There is a term for what I have just described: being disappeared.  It’s a term that has been used in certain South American countries and in Northern Ireland and probably elsewhere, but stuff like that isn’t supposed to happen in the U.S. People here aren’t just grabbed off the streets or from their houses and taken away.

Or are they?  

Two weeks ago during a live interview on Fox News with Sean Hannity, Curtis Sliwa and a bunch of his Guardian Angels tackled a man on a New York City street and made what amounted to a citizen’s arrest, accusing him of being “a migrant guy” who was guilty of shoplifting.  It turned out that the man was a U.S. citizen who lived in the Bronx and was not guilty of anything at all.  Sliwa’s assault squad aren’t government agents, but they acted like they were on live television, and when the truth came out about the man they “arrested,” Hannity didn’t correct his original broadcast lies.

If they can disappear our neighbors, how long do we wait for them to come for us.
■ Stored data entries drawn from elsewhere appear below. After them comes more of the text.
@[simp] theorem State.calicoDirty_pending (s : State) : (s.calicoDirty).pending = s.pending := rfl
@[simp] theorem State.calicoDirty_draws (s : State) : (s.calicoDirty).draws = s.draws := rfl
@[simp] theorem State.calicoDirty_dramGen (s : State) : (s.calicoDirty).dramGen = s.dramGen := rfl
@[simp] theorem State.calicoDirty_nextId (s : State) : (s.calicoDirty).nextId = s.nextId := rfl
@[simp] theorem State.calicoDirty_nextTxn (s : State) : (s.calicoDirty).nextTxn = s.nextTxn := rfl
@[simp] theorem State.calicoDirty_flannelOn (s : State) : (s.calicoDirty).flannelOn = s.flannelOn := rfl
@[simp] theorem State.calicoDirty_up (s : State) : (s.calicoDirty).up = s.up := rfl
@[simp] theorem State.calicoDirty_mpRunning (s : State) : (s.calicoDirty).mpRunning = s.mpRunning := rfl
@[simp] theorem State.calicoDirty_probe (s : State) : (s.calicoDirty).probe = s.probe := rfl
@[simp] theorem State.calicoDirty_startPhase (s : State) : (s.calicoDirty).startPhase = s.startPhase := rfl
@[simp] theorem State.calicoDirty_vin (s : State) : (s.calicoDirty).vin = s.vin := rfl
@[simp] theorem State.calicoDirty_pin (s : State) : (s.calicoDirty).pin = s.pin := rfl
@[simp] theorem State.calicoDirty_iin (s : State) : (s.calicoDirty).iin = s.iin := rfl
@[simp] theorem State.calicoDirty_nv (s : State) : (s.calicoDirty).nv = s.nv := rfl
@[simp] theorem State.calicoDirty_lowSag (s : State) : (s.calicoDirty).lowSag = s.lowSag := rfl
@[simp] theorem State.calicoDirty_lowTherm (s : State) : (s.calicoDirty).lowTherm = s.lowTherm := rfl
@[simp] theorem State.calicoDirty_thermAlert (s : State) : (s.calicoDirty).thermAlert = s.thermAlert := rfl
@[simp] theorem State.calicoDirty_throttled (s : State) : (s.calicoDirty).throttled = s.throttled := rfl
@[simp] theorem State.calicoDirty_throttles (s : State) : (s.calicoDirty).throttles = s.throttles := rfl
@[simp] theorem State.calicoDirty_powerRun (s : State) : (s.calicoDirty).powerRun = s.powerRun := rfl
@[simp] theorem State.calicoDirty_calmRun (s : State) : (s.calicoDirty).calmRun = s.calmRun := rfl
@[simp] theorem State.calicoDirty_refRun (s : State) : (s.calicoDirty).refRun = s.refRun := rfl
@[simp] theorem State.calicoDirty_refclkLost (s : State) : (s.calicoDirty).refclkLost = s.refclkLost := rfl
@[simp] theorem State.calicoDirty_onOsc (s : State) : (s.calicoDirty).onOsc = s.onOsc := rfl
@[simp] theorem State.calicoDirty_perstN (s : State) : (s.calicoDirty).perstN = s.perstN := rfl
@[simp] theorem State.calicoDirty_modResetN (s : State) : (s.calicoDirty).modResetN = s.modResetN := rfl
@[simp] theorem State.calicoDirty_vinPg (s : State) : (s.calicoDirty).vinPg = s.vinPg := rfl
@[simp] theorem State.calicoDirty_pinSample (s : State) : (s.calicoDirty).pinSample = s.pinSample := rfl
@[simp] theorem State.calicoDirty_xspiOwn (s : State) : (s.calicoDirty).xspiOwn = s.xspiOwn := rfl
@[simp] theorem State.calicoDirty_flashHeld (s : State) : (s.calicoDirty).flashHeld = s.flashHeld := rfl
@[simp] theorem State.calicoDirty_tick (s : State) : (s.calicoDirty).tick = s.tick := rfl
@[simp] theorem State.calicoDirty_resetEnds (s : State) : (s.calicoDirty).resetEnds = s.resetEnds := rfl
@[simp] theorem State.calicoDirty_resetNode (s : State) : (s.calicoDirty).resetNode = s.resetNode := rfl
@[simp] theorem State.calicoDirty_resetMemory (s : State) : (s.calicoDirty).resetMemory = s.resetMemory := rfl
@[simp] theorem State.calicoDirty_startedAt (s : State) : (s.calicoDirty).startedAt = s.startedAt := rfl
@[simp] theorem State.calicoDirty_frac (s : State) : (s.calicoDirty).frac = s.frac := rfl
@[simp] theorem State.calicoDirty_stepped (s : State) : (s.calicoDirty).stepped = s.stepped := rfl
@[simp] theorem State.calicoDirty_everLocked (s : State) : (s.calicoDirty).everLocked = s.everLocked := rfl
@[simp] theorem State.calicoDirty_bootCount (s : State) : (s.calicoDirty).bootCount = s.bootCount := rfl
@[simp] theorem State.calicoDirty_log (s : State) : (s.calicoDirty).log = s.log := rfl
@[simp] theorem State.calicoDirty_handover (s : State) : (s.calicoDirty).handover = s.handover := rfl
@[simp] theorem State.calicoDirty_flash (s : State) : (s.calicoDirty).flash = s.flash := rfl
@[simp] theorem State.calicoDirty_deferred (s : State) : (s.calicoDirty).deferred = s.deferred := rfl
@[simp] theorem State.calicoDirty_fw (s : State) : (s.calicoDirty).fw = s.fw := rfl
@[simp] theorem State.calicoDirty_swapped (s : State) : (s.calicoDirty).swapped = s.swapped := rfl
@[simp] theorem State.calicoDirty_absent (s : State) : (s.calicoDirty).absent = s.absent := rfl
@[simp] theorem State.calicoDirty_spareCores (s : State) : (s.calicoDirty).spareCores = s.spareCores := rfl
@[simp] theorem State.calicoDirty_remaps (s : State) : (s.calicoDirty).remaps = s.remaps := rfl
@[simp] theorem State.calicoDirty_engineMap (s : State) : (s.calicoDirty).engineMap = s.engineMap := rfl
@[simp] theorem State.calicoDirty_nearStacks (s : State) : (s.calicoDirty).nearStacks = s.nearStacks := rfl
@[simp] theorem State.calicoDirty_tiers (s : State) : (s.calicoDirty).tiers = s.tiers := rfl
@[simp] theorem State.calicoDirty_recal (s : State) : (s.calicoDirty).recal = s.recal := rfl
@[simp] theorem State.calicoDirty_domains (s : State) : (s.calicoDirty).domains = s.domains := rfl
@[simp] theorem State.calicoDirty_env (s : State) : (s.calicoDirty).env = s.env := rfl
@[simp] theorem State.calicoDirty_hif (s : State) : (s.calicoDirty).hif = s.hif := rfl
@[simp] theorem State.calicoDirty_sqs (s : State) : (s.calicoDirty).sqs = s.sqs := rfl
@[simp] theorem State.calicoDirty_cqs (s : State) : (s.calicoDirty).cqs = s.cqs := rfl
@[simp] theorem State.calicoDirty_lastServed (s : State) : (s.calicoDirty).lastServed = s.lastServed := rfl
@[simp] theorem State.calicoDirty_descs (s : State) : (s.calicoDirty).descs = s.descs := rfl
@[simp] theorem State.calicoDirty_txns (s : State) : (s.calicoDirty).txns = s.txns := rfl
@[simp] theorem State.calicoDirty_clusters (s : State) : (s.calicoDirty).clusters = s.clusters := rfl
@[simp] theorem State.calicoDirty_laneSeeds (s : State) : (s.calicoDirty).laneSeeds = s.laneSeeds := rfl
@[simp] theorem State.calicoDirty_mem (s : State) : (s.calicoDirty).mem = s.mem := rfl
@[simp] theorem State.calicoDirty_zeroed (s : State) : (s.calicoDirty).zeroed = s.zeroed := rfl
@[simp] theorem State.calicoDirty_scrub (s : State) : (s.calicoDirty).scrub = s.scrub := rfl
@[simp] theorem State.calicoDirty_scrLimits (s : State) : (s.calicoDirty).scrLimits = s.scrLimits := rfl
@[simp] theorem State.calicoDirty_dmk (s : State) : (s.calicoDirty).dmk = s.dmk := rfl
@[simp] theorem State.calicoDirty_seq (s : State) : (s.calicoDirty).seq = s.seq := rfl
@[simp] theorem State.calicoDirty_retire (s : State) : (s.calicoDirty).retire = s.retire := rfl
@[simp] theorem State.calicoDirty_stash (s : State) : (s.calicoDirty).stash = s.stash := rfl
@[simp] theorem State.calicoDirty_engines (s : State) : (s.calicoDirty).engines = s.engines := rfl
@[simp] theorem State.calicoDirty_offloads (s : State) : (s.calicoDirty).offloads = s.offloads := rfl
@[simp] theorem State.calicoDirty_factors (s : State) : (s.calicoDirty).factors = s.factors := rfl
@[simp] theorem State.calicoDirty_grad (s : State) : (s.calicoDirty).grad = s.grad := rfl
@[simp] theorem State.calicoDirty_shard (s : State) : (s.calicoDirty).shard = s.shard := rfl
@[simp] theorem State.calicoDirty_ports (s : State) : (s.calicoDirty).ports = s.ports := rfl
@[simp] theorem State.calicoDirty_lostLinks (s : State) : (s.calicoDirty).lostLinks = s.lostLinks := rfl
@[simp] theorem State.calicoDirty_arrived (s : State) : (s.calicoDirty).arrived = s.arrived := rfl
@[simp] theorem State.calicoDirty_egress (s : State) : (s.calicoDirty).egress = s.egress := rfl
In 2019 outside of Houston, Texas, an American citizen was arrested and detained at the South Texas Detention Complex by US Customs and Border Protection (CPB) and Immigration and Customs Enforcement (ICE) even though he was carrying a Texas state identification card, a wallet-size copy of his birth certificate showing he was born in Parkland Memorial Hospital in Dallas, and his Social Security card.  He was held in a small room with only one toilet along with about 60 other men for three weeks before a lawyer hired by his mother could secure his release.  And there have been other instances of American citizens being swept up in ICE and CBP raids.

And now we have the leading presidential candidate for one of our two political parties promising at his rallies and on his social media platform, Truth Social, to “Stop the Invasion, Seal the Border, and Rapidly Begin the Largest Deportation Operation in History.”  Aides to this candidate, who is openly espousing a fascist agenda if elected, have spoken openly of “rounding up” ten million undocumented immigrants and keeping them in special detention facilities that will be built by the United States Military near the border with Mexico before being deported.  The roundup will include families with small children.  One of the candidate’s close aides, Stephen Miller, has said there will be no attempt made to keep families together while in detention pending deportation.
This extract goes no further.